The records »
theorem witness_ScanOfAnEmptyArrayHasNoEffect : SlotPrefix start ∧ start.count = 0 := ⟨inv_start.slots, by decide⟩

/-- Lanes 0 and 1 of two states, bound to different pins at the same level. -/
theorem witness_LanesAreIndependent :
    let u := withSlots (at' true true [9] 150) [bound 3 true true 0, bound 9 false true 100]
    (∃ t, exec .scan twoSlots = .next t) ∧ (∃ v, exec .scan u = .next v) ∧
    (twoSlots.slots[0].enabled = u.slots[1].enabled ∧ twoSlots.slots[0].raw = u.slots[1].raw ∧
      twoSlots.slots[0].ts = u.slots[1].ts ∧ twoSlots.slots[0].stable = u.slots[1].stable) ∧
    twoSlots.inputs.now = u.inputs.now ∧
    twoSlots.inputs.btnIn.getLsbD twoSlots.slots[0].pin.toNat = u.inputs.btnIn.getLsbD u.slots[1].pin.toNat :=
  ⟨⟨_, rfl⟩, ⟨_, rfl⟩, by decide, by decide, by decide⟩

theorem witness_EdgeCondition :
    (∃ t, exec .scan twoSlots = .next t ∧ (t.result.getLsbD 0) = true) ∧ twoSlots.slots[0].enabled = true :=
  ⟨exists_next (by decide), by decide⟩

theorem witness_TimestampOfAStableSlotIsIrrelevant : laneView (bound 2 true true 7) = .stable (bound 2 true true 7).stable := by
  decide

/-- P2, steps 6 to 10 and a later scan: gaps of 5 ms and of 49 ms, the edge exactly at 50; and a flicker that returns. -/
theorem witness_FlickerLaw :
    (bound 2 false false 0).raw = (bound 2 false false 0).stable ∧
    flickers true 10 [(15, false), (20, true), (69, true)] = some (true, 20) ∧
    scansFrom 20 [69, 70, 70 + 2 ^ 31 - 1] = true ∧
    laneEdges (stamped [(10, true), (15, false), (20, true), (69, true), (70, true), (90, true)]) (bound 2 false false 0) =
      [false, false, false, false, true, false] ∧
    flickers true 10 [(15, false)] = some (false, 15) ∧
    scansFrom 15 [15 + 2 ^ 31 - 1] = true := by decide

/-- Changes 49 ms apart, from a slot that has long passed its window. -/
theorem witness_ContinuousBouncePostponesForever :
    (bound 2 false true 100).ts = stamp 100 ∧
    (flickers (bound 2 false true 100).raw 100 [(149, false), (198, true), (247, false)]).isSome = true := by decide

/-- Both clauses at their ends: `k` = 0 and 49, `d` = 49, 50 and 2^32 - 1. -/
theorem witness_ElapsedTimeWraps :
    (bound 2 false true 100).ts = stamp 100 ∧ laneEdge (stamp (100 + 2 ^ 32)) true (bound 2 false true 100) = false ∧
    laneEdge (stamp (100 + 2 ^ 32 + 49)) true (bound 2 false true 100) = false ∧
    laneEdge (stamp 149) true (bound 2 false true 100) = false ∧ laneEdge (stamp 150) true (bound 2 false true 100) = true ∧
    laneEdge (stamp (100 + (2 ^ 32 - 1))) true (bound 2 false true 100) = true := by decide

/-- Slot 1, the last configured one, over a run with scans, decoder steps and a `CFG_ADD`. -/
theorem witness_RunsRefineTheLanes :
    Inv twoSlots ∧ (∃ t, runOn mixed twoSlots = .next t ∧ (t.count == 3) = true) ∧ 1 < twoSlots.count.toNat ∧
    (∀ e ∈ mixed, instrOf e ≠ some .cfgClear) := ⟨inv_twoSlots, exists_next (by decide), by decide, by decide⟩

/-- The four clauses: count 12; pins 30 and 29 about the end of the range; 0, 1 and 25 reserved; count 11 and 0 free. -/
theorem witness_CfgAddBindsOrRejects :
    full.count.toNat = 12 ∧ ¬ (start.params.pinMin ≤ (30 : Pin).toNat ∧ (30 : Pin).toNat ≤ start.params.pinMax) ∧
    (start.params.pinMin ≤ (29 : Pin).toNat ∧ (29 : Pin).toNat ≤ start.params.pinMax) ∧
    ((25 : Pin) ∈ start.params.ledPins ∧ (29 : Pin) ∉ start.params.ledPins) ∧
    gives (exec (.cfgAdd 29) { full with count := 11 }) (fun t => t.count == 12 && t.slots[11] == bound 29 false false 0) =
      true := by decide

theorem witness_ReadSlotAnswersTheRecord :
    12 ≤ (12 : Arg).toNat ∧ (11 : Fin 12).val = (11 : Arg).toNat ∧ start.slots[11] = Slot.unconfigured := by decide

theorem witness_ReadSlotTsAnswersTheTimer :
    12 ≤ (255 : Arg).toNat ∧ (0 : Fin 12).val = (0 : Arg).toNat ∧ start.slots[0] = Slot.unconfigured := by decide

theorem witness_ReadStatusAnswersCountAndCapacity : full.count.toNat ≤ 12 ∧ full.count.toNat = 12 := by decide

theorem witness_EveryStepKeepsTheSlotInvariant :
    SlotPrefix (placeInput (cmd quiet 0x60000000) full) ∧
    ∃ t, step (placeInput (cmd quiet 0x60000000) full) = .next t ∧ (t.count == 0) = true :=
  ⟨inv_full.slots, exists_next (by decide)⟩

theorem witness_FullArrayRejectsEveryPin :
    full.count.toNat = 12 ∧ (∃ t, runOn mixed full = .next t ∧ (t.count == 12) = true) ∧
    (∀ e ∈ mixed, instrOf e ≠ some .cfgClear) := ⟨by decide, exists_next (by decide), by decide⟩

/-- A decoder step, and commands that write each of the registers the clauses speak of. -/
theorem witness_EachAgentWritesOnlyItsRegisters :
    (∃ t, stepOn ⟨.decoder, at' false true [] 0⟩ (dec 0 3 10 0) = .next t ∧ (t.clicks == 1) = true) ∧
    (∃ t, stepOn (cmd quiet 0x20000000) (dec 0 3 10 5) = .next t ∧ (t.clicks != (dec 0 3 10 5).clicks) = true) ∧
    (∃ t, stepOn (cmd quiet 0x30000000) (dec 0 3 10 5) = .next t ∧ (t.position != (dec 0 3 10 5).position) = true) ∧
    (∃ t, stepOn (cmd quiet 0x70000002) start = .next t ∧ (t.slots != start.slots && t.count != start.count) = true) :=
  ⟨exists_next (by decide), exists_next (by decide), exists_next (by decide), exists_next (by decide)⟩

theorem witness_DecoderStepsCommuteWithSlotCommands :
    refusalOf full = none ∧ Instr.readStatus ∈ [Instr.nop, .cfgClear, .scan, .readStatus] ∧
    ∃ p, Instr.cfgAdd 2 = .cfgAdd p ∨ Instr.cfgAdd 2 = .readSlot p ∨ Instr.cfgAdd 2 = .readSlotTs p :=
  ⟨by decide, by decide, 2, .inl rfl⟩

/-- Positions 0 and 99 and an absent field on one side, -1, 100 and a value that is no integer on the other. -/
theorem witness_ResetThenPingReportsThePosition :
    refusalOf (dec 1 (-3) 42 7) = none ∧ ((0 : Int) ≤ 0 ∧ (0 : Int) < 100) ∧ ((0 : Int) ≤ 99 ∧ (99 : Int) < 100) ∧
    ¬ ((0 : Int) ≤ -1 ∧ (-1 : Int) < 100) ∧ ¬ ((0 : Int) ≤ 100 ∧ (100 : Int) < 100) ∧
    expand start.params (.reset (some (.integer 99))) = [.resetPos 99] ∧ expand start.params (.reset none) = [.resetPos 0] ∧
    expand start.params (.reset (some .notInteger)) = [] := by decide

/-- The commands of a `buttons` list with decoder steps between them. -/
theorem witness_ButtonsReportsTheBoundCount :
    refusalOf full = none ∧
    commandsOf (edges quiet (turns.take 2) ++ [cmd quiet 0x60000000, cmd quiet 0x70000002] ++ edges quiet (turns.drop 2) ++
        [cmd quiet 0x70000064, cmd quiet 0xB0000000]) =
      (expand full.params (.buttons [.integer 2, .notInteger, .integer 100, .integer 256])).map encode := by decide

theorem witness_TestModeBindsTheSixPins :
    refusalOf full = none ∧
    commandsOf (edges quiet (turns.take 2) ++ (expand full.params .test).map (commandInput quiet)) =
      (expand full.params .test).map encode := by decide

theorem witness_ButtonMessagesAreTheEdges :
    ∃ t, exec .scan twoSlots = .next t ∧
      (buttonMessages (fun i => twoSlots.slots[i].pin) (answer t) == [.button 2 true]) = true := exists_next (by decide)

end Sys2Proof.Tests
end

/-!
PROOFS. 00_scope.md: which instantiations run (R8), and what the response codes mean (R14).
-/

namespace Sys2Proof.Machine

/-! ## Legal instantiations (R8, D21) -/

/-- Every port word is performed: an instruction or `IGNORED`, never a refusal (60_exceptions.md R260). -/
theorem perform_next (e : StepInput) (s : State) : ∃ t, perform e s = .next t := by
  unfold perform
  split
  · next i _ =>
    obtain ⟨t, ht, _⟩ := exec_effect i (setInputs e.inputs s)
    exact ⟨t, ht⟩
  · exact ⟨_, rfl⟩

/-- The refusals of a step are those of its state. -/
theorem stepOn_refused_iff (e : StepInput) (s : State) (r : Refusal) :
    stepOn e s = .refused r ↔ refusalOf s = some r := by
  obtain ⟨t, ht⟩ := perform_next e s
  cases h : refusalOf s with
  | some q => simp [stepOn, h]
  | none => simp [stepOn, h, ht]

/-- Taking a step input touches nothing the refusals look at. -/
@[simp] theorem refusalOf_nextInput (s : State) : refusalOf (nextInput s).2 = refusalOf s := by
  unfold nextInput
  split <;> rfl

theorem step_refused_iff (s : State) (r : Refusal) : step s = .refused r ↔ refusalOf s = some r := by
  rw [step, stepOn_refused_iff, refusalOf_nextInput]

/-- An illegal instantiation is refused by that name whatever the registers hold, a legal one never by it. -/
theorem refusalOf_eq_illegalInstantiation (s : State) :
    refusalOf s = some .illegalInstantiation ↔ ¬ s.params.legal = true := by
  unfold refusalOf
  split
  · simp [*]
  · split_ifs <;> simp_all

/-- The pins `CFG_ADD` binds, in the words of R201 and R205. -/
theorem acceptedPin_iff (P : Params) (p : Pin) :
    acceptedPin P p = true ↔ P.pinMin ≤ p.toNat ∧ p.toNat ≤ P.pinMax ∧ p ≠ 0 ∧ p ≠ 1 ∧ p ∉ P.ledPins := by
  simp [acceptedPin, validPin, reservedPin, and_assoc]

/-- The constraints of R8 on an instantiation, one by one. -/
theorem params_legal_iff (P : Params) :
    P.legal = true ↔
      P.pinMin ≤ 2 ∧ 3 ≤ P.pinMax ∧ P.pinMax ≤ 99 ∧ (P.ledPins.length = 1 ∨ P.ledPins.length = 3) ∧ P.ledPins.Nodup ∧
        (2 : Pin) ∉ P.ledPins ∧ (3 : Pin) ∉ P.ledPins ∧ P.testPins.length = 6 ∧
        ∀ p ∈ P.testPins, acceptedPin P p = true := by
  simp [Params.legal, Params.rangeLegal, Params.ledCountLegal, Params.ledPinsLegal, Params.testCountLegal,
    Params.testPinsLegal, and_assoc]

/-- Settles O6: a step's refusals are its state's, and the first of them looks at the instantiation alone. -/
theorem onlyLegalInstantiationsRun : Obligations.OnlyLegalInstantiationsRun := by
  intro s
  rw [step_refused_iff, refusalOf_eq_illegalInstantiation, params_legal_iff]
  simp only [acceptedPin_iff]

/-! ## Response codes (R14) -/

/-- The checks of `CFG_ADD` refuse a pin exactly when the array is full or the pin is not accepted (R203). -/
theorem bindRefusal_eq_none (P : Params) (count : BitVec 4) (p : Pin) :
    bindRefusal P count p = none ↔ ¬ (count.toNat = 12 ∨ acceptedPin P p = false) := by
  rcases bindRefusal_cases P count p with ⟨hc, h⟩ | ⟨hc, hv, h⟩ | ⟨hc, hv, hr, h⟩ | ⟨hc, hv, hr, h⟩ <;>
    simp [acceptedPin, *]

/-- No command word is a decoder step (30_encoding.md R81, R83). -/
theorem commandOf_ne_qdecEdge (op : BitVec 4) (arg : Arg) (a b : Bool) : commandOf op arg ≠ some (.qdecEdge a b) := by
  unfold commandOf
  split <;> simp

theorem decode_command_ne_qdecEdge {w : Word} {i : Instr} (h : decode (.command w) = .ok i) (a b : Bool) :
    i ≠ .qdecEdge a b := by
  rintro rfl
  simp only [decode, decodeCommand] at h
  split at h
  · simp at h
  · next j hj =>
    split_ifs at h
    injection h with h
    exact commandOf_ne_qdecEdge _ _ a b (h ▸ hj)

Your task » Pick each line holding "SlotPrefix" out of the entries above and return it.

Response box »
theorem witness_ScanOfAnEmptyArrayHasNoEffect : SlotPrefix start ∧ start.count = 0 := ⟨inv_start.slots, by decide⟩
    SlotPrefix (placeInput (cmd quiet 0x60000000) full) ∧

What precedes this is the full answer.